▶ DIRECTIONS FOR THIS TASK
Below is a block of entries; repeat exactly the lines starting at the line that contains "[0x41, 0xFF] with" and ending at the line that contains "given state. -/", both included.

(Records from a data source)
__________

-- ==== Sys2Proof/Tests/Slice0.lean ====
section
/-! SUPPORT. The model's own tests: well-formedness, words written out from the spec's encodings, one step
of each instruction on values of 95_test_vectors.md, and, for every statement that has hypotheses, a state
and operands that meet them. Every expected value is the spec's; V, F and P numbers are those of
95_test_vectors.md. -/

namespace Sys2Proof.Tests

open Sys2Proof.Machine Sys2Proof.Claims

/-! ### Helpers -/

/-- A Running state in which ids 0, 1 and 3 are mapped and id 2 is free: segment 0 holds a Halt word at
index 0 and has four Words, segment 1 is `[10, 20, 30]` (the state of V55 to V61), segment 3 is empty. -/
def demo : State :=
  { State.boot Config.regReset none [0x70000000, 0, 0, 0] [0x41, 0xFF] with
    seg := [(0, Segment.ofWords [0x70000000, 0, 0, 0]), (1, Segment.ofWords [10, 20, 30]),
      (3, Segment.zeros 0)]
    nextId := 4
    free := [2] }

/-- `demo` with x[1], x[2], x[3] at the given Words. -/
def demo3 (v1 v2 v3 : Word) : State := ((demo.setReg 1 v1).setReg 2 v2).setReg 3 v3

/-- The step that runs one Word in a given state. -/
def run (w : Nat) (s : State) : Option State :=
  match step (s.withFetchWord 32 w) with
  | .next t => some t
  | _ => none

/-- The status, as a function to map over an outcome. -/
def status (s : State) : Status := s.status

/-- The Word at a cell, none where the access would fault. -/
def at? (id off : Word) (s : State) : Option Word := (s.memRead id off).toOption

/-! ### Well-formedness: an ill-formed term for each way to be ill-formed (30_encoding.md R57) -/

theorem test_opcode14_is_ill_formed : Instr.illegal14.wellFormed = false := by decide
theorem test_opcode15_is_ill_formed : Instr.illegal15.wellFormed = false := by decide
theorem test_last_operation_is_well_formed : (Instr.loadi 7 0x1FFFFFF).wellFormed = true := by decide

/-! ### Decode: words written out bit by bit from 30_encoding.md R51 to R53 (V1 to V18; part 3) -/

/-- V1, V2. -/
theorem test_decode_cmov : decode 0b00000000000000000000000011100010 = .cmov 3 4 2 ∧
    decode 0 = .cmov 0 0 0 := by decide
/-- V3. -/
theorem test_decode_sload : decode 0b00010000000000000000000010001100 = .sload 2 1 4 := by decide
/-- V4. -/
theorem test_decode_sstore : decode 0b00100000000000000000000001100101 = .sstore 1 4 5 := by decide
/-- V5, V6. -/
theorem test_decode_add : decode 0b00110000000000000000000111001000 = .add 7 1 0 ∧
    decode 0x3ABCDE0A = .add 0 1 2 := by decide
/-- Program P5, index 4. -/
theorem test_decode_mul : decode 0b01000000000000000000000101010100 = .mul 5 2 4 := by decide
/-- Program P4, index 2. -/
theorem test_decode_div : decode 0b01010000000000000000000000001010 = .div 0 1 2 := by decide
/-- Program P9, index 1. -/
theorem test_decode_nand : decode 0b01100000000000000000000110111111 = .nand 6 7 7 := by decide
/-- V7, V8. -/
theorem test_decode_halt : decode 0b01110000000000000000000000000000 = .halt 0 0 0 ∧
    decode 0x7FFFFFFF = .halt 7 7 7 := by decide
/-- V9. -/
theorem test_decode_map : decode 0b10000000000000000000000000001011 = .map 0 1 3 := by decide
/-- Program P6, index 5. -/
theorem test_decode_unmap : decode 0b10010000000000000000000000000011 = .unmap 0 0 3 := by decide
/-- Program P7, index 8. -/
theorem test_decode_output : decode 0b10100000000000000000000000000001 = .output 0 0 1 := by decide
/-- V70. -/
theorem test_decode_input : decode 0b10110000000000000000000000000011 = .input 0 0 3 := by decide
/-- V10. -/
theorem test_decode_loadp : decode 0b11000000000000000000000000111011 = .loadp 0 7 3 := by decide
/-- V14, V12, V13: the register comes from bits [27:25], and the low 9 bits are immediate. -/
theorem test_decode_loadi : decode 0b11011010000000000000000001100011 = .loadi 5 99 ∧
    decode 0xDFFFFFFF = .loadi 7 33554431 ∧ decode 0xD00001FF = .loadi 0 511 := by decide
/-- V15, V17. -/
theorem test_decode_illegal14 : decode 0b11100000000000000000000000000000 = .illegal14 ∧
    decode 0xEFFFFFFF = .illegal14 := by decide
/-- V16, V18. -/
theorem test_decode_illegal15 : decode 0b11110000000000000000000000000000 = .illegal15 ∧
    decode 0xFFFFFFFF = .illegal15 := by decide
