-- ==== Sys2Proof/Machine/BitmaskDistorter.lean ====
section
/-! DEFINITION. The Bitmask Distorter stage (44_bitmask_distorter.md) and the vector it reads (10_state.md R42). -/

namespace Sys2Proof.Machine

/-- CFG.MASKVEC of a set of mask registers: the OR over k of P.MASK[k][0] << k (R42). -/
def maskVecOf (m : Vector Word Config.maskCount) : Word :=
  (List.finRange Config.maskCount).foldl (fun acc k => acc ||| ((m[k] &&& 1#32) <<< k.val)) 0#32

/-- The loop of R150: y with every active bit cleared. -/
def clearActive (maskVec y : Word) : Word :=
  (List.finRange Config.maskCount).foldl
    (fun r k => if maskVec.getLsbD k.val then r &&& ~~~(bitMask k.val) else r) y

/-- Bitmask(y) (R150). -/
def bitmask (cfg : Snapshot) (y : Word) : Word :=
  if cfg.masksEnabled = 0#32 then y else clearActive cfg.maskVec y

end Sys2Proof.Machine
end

__________

▶ ANSWER TO THE EXERCISE
  { State.boot Config.regReset none [0x70000000, 0, 0, 0] [0x41, 0xFF] with
    seg := [(0, Segment.ofWords [0x70000000, 0, 0, 0]), (1, Segment.ofWords [10, 20, 30]),
      (3, Segment.zeros 0)]
    nextId := 4
    free := [2] }

/-- `demo` with x[1], x[2], x[3] at the given Words. -/
def demo3 (v1 v2 v3 : Word) : State := ((demo.setReg 1 v1).setReg 2 v2).setReg 3 v3

/-- The step that runs one Word in a given state. -/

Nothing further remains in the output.